▸ **ASSIGNMENT**: From the listing below, output only the lines starting at the line that has "theorem storeCount_csr (s" and ending at the line that has "s.chips := rfl", exactly as they appear, ends included.
---------- SOURCE INFORMATION
-- ==== Sys2Proof/Machine/Framing.lean ====
section
/-! DEFINITION. The packet framer and deframer (43_packet_framing.md): TX_FRAME and RX_FRAME. -/

namespace Sys2Proof.Machine

open Sys2Proof

/-- The read of one byte count (R192, R197): a single register read. -/
def beginCountRead (addr : Word16) (c : Cont) (s : State) : Host.Outcome State Fault Refusal :=
  beginTxn (regHeader s.cfg true false addr) c s

/-- The byte a count read returned. -/
def countRead (s : State) : Byte := s.seq.ret.headD 0

/-- TX_FRAME after CHECK (R190): occupancy check and flush, FSTXON, the FIFO write, TX. -/
def txFrameBody (s : State) : Host.Outcome State Fault Refusal :=
  match s.seq.cont with
  | .start => beginCountRead s.cfg.addrNumTxBytes .txCounted s
  | .txCounted => if countRead s = 0 then beginSequence .txReady s else beginSequence .txIdle s
  | .polled .txIdle => afterPoll .txIdle .idle (beginTxn (wireStrobe .sftx) .txFlushed) s
  | .acted .txIdle => afterAction .txIdle s
  | .txFlushed => beginSequence .txReady s
  | .polled .txReady => afterPoll .txReady .fstxon (beginTxn .wireTxFifoBurstWrite .txWritten) s
  | .acted .txReady => afterAction .txReady s
  | .txWritten => beginSequence .txSend s
  | .polled .txSend => afterPoll .txSend .tx (fun s => .next (complete .ok s)) s
  | .acted .txSend => afterAction .txSend s
  | _ => .fault .lostPosition

/-- RX_FRAME after its count read (R197): RX_COUNT, and PKT_VALID and TRAILING cleared. -/
def storeCount (s : State) : State :=
  { s with csr := { s.csr with rxCount := countRead s, pktValid := false, trailing := false } }

/-- The bytes of a FIFO read to their places (R201): byte 0 to RX_LEN, byte 1 (if there is one) to RX_ADDR, the others to DBUF
from index 0. -/
def placeFrame (f : List Byte) (s : State) : State :=
  match f with
  | [] => { s with csr := { s.csr with rxLen := 0 } }
  | [l] => { s with csr := { s.csr with rxLen := l } }
  | l :: a :: rest => dbufStore { s with csr := { s.csr with rxLen := l, rxAddr := a } } 0 rest

/-- The frame is well-formed (R202): `L >= 1` and `L + 3 <= count`, compared exactly. -/
def wellFramed (l count : Byte) : Bool := decide (1 ≤ l.toNat) && decide (l.toNat + 3 ≤ count.toNat)

/-- Deframing of a well-formed frame with wire length `l` (R203, R207): the status bytes out of DBUF, RX_LEN less the address
byte, the terminator, the flags. -/
def deframe (l : Byte) (s : State) : State :=
  dbufPut
    { s with
      csr := { s.csr with
        rxRssi := dbufAt s (l.toNat - 1)
        rxStatus2 := dbufAt s l.toNat
        rxLen := l - 1
        pktValid := true
        trailing := decide (l.toNat + 3 < s.csr.rxCount.toNat) } }
    (l.toNat - 1) 0

/-- The end of RX_FRAME after its FIFO read (R196, R201 to R205). -/
def rxEnd (f : List Byte) (s : State) : State :=
  if wellFramed (f.headD 0) s.csr.rxCount then complete .ok (deframe (f.headD 0) (placeFrame f s))
  else complete .rxMalformed (placeFrame f s)

/-- RX_FRAME after CHECK, in the order of R196's pseudocode: the count, the poll with the error path (R199), the oversize case
(R200), the FIFO read. The poll's status byte stands in CHIP_STATUS after RX_OVERSIZE (R39, R65), where a cell of R223 says that of
the count read (log entry 25). -/
def rxFrameBody (s : State) : Host.Outcome State Fault Refusal :=
  match s.seq.cont with
  | .start => beginCountRead s.cfg.addrNumRxBytes .rxCounted s
  | .rxCounted =>
    if countRead s = 0 then .next (complete .rxEmpty (storeCount s)) else beginPoll .rxPolled (storeCount s)
  | .rxPolled =>
    if polledIs s .rxFifoErr then beginTxn (wireStrobe .sfrx) .rxFlushed s
    else if s.cfg.fifoDepth < s.csr.rxCount.toNat then .next (complete .rxOversize s)
    else beginTxn .wireRxFifoBurstRead .rxDrained s
  | .rxFlushed => beginTxn (wireStrobe .srx) .rxRearmed s
  | .rxRearmed => .next (complete .rxFifoErr s)
  | .rxDrained => .next (rxEnd s.seq.ret s)
  | _ => .fault .lostPosition

/-- TX_FRAME (R190). -/
def execTxFrame (pktAddr : Byte) (s : State) : Host.Outcome State Fault Refusal :=
  runCommand (.txFrame pktAddr) checkTxFrame txFrameBody s

/-- RX_FRAME (R196). -/
def execRxFrame (arg : Byte) (s : State) : Host.Outcome State Fault Refusal :=
  runCommand (.rxFrame arg) checkModuleOnly rxFrameBody s

end Sys2Proof.Machine
end

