/-! `storeCount` -/

@[simp] theorem storeCount_cfg (s : State) : (storeCount s).cfg = s.cfg := rfl
@[simp] theorem storeCount_csr (s : State) :
    (storeCount s).csr = { s.csr with rxCount := countRead s, pktValid := false, trailing := false } := rfl
@[simp] theorem storeCount_mods (s : State) : (storeCount s).mods = s.mods := rfl
@[simp] theorem storeCount_dbuf (s : State) : (storeCount s).dbuf = s.dbuf := rfl
@[simp] theorem storeCount_csN (s : State) : (storeCount s).csN = s.csN := rfl
@[simp] theorem storeCount_seq (s : State) : (storeCount s).seq = s.seq := rfl
@[simp] theorem storeCount_hist (s : State) : (storeCount s).hist = s.hist := rfl
@[simp] theorem storeCount_chips (s : State) : (storeCount s).chips = s.chips := rfl
@[simp] theorem storeCount_agenda (s : State) : (storeCount s).agenda = s.agenda := rfl
@[simp] theorem storeCount_hbRdata (s : State) : (storeCount s).hbRdata = s.hbRdata := rfl

/-! `dbufPut` -/

@[simp] theorem dbufPut_cfg (s : State) (i : Nat) (v : Byte) :
    (dbufPut s i v).cfg = s.cfg := by
  unfold dbufPut; split <;> rfl
@[simp] theorem dbufPut_csr (s : State) (i : Nat) (v : Byte) :
    (dbufPut s i v).csr = s.csr := by
  unfold dbufPut; split <;> rfl
@[simp] theorem dbufPut_mods (s : State) (i : Nat) (v : Byte) :
    (dbufPut s i v).mods = s.mods := by
  unfold dbufPut; split <;> rfl
@[simp] theorem dbufPut_csN (s : State) (i : Nat) (v : Byte) :
    (dbufPut s i v).csN = s.csN := by
  unfold dbufPut; split <;> rfl
@[simp] theorem dbufPut_seq (s : State) (i : Nat) (v : Byte) :
    (dbufPut s i v).seq = s.seq := by
  unfold dbufPut; split <;> rfl
@[simp] theorem dbufPut_hist (s : State) (i : Nat) (v : Byte) :
    (dbufPut s i v).hist = s.hist := by
  unfold dbufPut; split <;> rfl
@[simp] theorem dbufPut_chips (s : State) (i : Nat) (v : Byte) :
    (dbufPut s i v).chips = s.chips := by
  unfold dbufPut; split <;> rfl
@[simp] theorem dbufPut_agenda (s : State) (i : Nat) (v : Byte) :
    (dbufPut s i v).agenda = s.agenda := by
  unfold dbufPut; split <;> rfl
@[simp] theorem dbufPut_hbRdata (s : State) (i : Nat) (v : Byte) :
    (dbufPut s i v).hbRdata = s.hbRdata := by
  unfold dbufPut; split <;> rfl

/-! `dbufStore` -/

@[simp] theorem dbufStore_cfg (s : State) (i : Nat) (bs : List Byte) :
    (dbufStore s i bs).cfg = s.cfg := by
  induction bs generalizing s i with
  | nil => rfl
  | cons b bs ih => simp [dbufStore, ih]
@[simp] theorem dbufStore_csr (s : State) (i : Nat) (bs : List Byte) :
    (dbufStore s i bs).csr = s.csr := by
  induction bs generalizing s i with
  | nil => rfl
  | cons b bs ih => simp [dbufStore, ih]
@[simp] theorem dbufStore_mods (s : State) (i : Nat) (bs : List Byte) :
    (dbufStore s i bs).mods = s.mods := by
  induction bs generalizing s i with
  | nil => rfl
  | cons b bs ih => simp [dbufStore, ih]
@[simp] theorem dbufStore_csN (s : State) (i : Nat) (bs : List Byte) :
    (dbufStore s i bs).csN = s.csN := by
  induction bs generalizing s i with
  | nil => rfl
  | cons b bs ih => simp [dbufStore, ih]
@[simp] theorem dbufStore_seq (s : State) (i : Nat) (bs : List Byte) :
    (dbufStore s i bs).seq = s.seq := by
  induction bs generalizing s i with
  | nil => rfl
  | cons b bs ih => simp [dbufStore, ih]
@[simp] theorem dbufStore_hist (s : State) (i : Nat) (bs : List Byte) :
    (dbufStore s i bs).hist = s.hist := by
  induction bs generalizing s i with
  | nil => rfl
  | cons b bs ih => simp [dbufStore, ih]
@[simp] theorem dbufStore_chips (s : State) (i : Nat) (bs : List Byte) :
    (dbufStore s i bs).chips = s.chips := by
  induction bs generalizing s i with
  | nil => rfl
  | cons b bs ih => simp [dbufStore, ih]
@[simp] theorem dbufStore_agenda (s : State) (i : Nat) (bs : List Byte) :
    (dbufStore s i bs).agenda = s.agenda := by
  induction bs generalizing s i with
  | nil => rfl
  | cons b bs ih => simp [dbufStore, ih]
@[simp] theorem dbufStore_hbRdata (s : State) (i : Nat) (bs : List Byte) :
    (dbufStore s i bs).hbRdata = s.hbRdata := by
  induction bs generalizing s i with
  | nil => rfl
  | cons b bs ih => simp [dbufStore, ih]

/-! `releaseCs` -/

@[simp] theorem releaseCs_cfg (s : State) (m : ModIdx) : (releaseCs s m).cfg = s.cfg := by
  unfold releaseCs; split <;> rfl
@[simp] theorem releaseCs_csr (s : State) (m : ModIdx) : (releaseCs s m).csr = s.csr := by
  unfold releaseCs; split <;> rfl
@[simp] theorem releaseCs_mods (s : State) (m : ModIdx) :
    (releaseCs s m).mods = s.mods := by
  unfold releaseCs; split <;> rfl
@[simp] theorem releaseCs_dbuf (s : State) (m : ModIdx) :
    (releaseCs s m).dbuf = s.dbuf := by
  unfold releaseCs; split <;> rfl
@[simp] theorem releaseCs_seq (s : State) (m : ModIdx) : (releaseCs s m).seq = s.seq := by
  unfold releaseCs; split <;> rfl
@[simp] theorem releaseCs_agenda (s : State) (m : ModIdx) :
    (releaseCs s m).agenda = s.agenda := by
  unfold releaseCs; split <;> rfl
@[simp] theorem releaseCs_hbRdata (s : State) (m : ModIdx) :
    (releaseCs s m).hbRdata = s.hbRdata := by
  unfold releaseCs; split <;> rfl

/-! `releaseAll` -/

@[simp] theorem releaseAll_cfg (s : State) : (releaseAll s).cfg = s.cfg := by
  simp [releaseAll]
@[simp] theorem releaseAll_csr (s : State) : (releaseAll s).csr = s.csr := by
  simp [releaseAll]
@[simp] theorem releaseAll_mods (s : State) : (releaseAll s).mods = s.mods := by
  simp [releaseAll]
@[simp] theorem releaseAll_dbuf (s : State) : (releaseAll s).dbuf = s.dbuf := by
  simp [releaseAll]
@[simp] theorem releaseAll_seq (s : State) : (releaseAll s).seq = s.seq := by
  simp [releaseAll]
@[simp] theorem releaseAll_agenda (s : State) : (releaseAll s).agenda = s.agenda := by
  simp [releaseAll]
@[simp] theorem releaseAll_hbRdata (s : State) : (releaseAll s).hbRdata = s.hbRdata := by
  simp [releaseAll]

/-! `complete` -/

@[simp] theorem complete_cfg (c : Result) (s : State) : (complete c s).cfg = s.cfg := by
  simp [complete]
@[simp] theorem complete_mods (c : Result) (s : State) : (complete c s).mods = s.mods := by
  simp [complete]
@[simp] theorem complete_dbuf (c : Result) (s : State) : (complete c s).dbuf = s.dbuf := by
  simp [complete]
@[simp] theorem complete_seq (c : Result) (s : State) : (complete c s).seq = Seq.reset := rfl
@[simp] theorem complete_hist (c : Result) (s : State) : (complete c s).hist = (releaseAll s).hist ++ [.done c] := rfl
@[simp] theorem complete_chips (c : Result) (s : State) : (complete c s).chips = (releaseAll s).chips := rfl
@[simp] theorem complete_agenda (c : Result) (s : State) : (complete c s).agenda = s.agenda := by
  simp [complete]
@[simp] theorem complete_hbRdata (c : Result) (s : State) : (complete c s).hbRdata = s.hbRdata := by
  simp [complete]

@[simp] theorem complete_csr (c : Result) (s : State) :
    (complete c s).csr = { s.csr with result := c, busy := false, done := true } := by
  simp [complete]

/-! `deframe` -/

@[simp] theorem deframe_cfg (l : Byte) (s : State) : (deframe l s).cfg = s.cfg := by
  simp [deframe]
@[simp] theorem deframe_mods (l : Byte) (s : State) : (deframe l s).mods = s.mods := by
  simp [deframe]
@[simp] theorem deframe_csN (l : Byte) (s : State) : (deframe l s).csN = s.csN := by
  simp [deframe]
@[simp] theorem deframe_seq (l : Byte) (s : State) : (deframe l s).seq = s.seq := by
  simp [deframe]
@[simp] theorem deframe_hist (l : Byte) (s : State) : (deframe l s).hist = s.hist := by
  simp [deframe]
@[simp] theorem deframe_chips (l : Byte) (s : State) : (deframe l s).chips = s.chips := by
  simp [deframe]
@[simp] theorem deframe_agenda (l : Byte) (s : State) : (deframe l s).agenda = s.agenda := by
  simp [deframe]
@[simp] theorem deframe_hbRdata (l : Byte) (s : State) : (deframe l s).hbRdata = s.hbRdata := by
  simp [deframe]

/-! `placeFrame` -/

@[simp] theorem placeFrame_cfg (bs : List Byte) (s : State) : (placeFrame bs s).cfg = s.cfg := by
  unfold placeFrame; split <;> simp
@[simp] theorem placeFrame_mods (bs : List Byte) (s : State) : (placeFrame bs s).mods = s.mods := by
  unfold placeFrame; split <;> simp
@[simp] theorem placeFrame_csN (bs : List Byte) (s : State) : (placeFrame bs s).csN = s.csN := by
  unfold placeFrame; split <;> simp
@[simp] theorem placeFrame_seq (bs : List Byte) (s : State) : (placeFrame bs s).seq = s.seq := by
  unfold placeFrame; split <;> simp
@[simp] theorem placeFrame_hist (bs : List Byte) (s : State) : (placeFrame bs s).hist = s.hist := by
  unfold placeFrame; split <;> simp
@[simp] theorem placeFrame_chips (bs : List Byte) (s : State) : (placeFrame bs s).chips = s.chips := by
  unfold placeFrame; split <;> simp
@[simp] theorem placeFrame_agenda (bs : List Byte) (s : State) : (placeFrame bs s).agenda = s.agenda := by
  unfold placeFrame; split <;> simp
@[simp] theorem placeFrame_hbRdata (bs : List Byte) (s : State) : (placeFrame bs s).hbRdata = s.hbRdata := by
  unfold placeFrame; split <;> simp

/-! The module a command works on depends on MOD alone. -/

@[simp] theorem moduleOf_record (s : State) (e : Event) : moduleOf (record s e) = moduleOf s := rfl
@[simp] theorem moduleOf_setModRegs (s : State) (m : ModIdx) (r : ModRegs) : moduleOf (setModRegs s m r) = moduleOf s := rfl
@[simp] theorem moduleOf_setLastStatus (s : State) (m : ModIdx) (b : Byte) : moduleOf (setLastStatus s m b) = moduleOf s := rfl
@[simp] theorem moduleOf_setErrcnt (s : State) (m : ModIdx) (c : Byte) : moduleOf (setErrcnt s m c) = moduleOf s := rfl
@[simp] theorem moduleOf_setAsleep (s : State) (m : ModIdx) (b : Bool) : moduleOf (setAsleep s m b) = moduleOf s := rfl
@[simp] theorem moduleOf_csLow (s : State) (m : ModIdx) : moduleOf (csLow s m) = moduleOf s := rfl
@[simp] theorem moduleOf_csHigh (s : State) (m : ModIdx) : moduleOf (csHigh s m) = moduleOf s := rfl
@[simp] theorem moduleOf_setTxn (s : State) (t : Option Txn) : moduleOf (setTxn s t) = moduleOf s := rfl
@[simp] theorem moduleOf_takeSample (s : State) : moduleOf (takeSample s) = moduleOf s := rfl
@[simp] theorem moduleOf_exchange (r : Role) (o : Byte) (s : State) : moduleOf (exchange r o s) = moduleOf s := rfl
@[simp] theorem moduleOf_startCommand (v : Byte) (s : State) : moduleOf (startCommand v s) = moduleOf s := rfl
@[simp] theorem moduleOf_issue (w : Word16) (s : State) : moduleOf (issue w s) = moduleOf s := rfl
@[simp] theorem moduleOf_storeCount (s : State) : moduleOf (storeCount s) = moduleOf s := rfl
@[simp] theorem moduleOf_popTurn (rest : List Turn) (s : State) : moduleOf (popTurn rest s) = moduleOf s := rfl
@[simp] theorem moduleOf_hostRead (a : Byte) (s : State) : moduleOf (hostRead a s) = moduleOf s := rfl
@[simp] theorem moduleOf_pollStatus (rest : List Turn) (s : State) : moduleOf (pollStatus rest s) = moduleOf s := rfl
@[simp] theorem moduleOf_complete (c : Result) (s : State) : moduleOf (complete c s) = moduleOf s := by
  simp [moduleOf]
@[simp] theorem moduleOf_dbufStore (s : State) (i : Nat) (bs : List Byte) : moduleOf (dbufStore s i bs) = moduleOf s := by
  simp [moduleOf]
@[simp] theorem moduleOf_dbufPut (s : State) (i : Nat) (v : Byte) : moduleOf (dbufPut s i v) = moduleOf s := by
  simp [moduleOf]

end Sys2Proof.Laws
end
--------------------
▸ **RESULT FOR THIS EXERCISE**:
@[simp] theorem storeCount_csr (s : State) :
    (storeCount s).csr = { s.csr with rxCount := countRead s, pktValid := false, trailing := false } := rfl
@[simp] theorem storeCount_mods (s : State) : (storeCount s).mods = s.mods := rfl
@[simp] theorem storeCount_dbuf (s : State) : (storeCount s).dbuf = s.dbuf := rfl
@[simp] theorem storeCount_csN (s : State) : (storeCount s).csN = s.csN := rfl
@[simp] theorem storeCount_seq (s : State) : (storeCount s).seq = s.seq := rfl
@[simp] theorem storeCount_hist (s : State) : (storeCount s).hist = s.hist := rfl
@[simp] theorem storeCount_chips (s : State) : (storeCount s).chips = s.chips := rfl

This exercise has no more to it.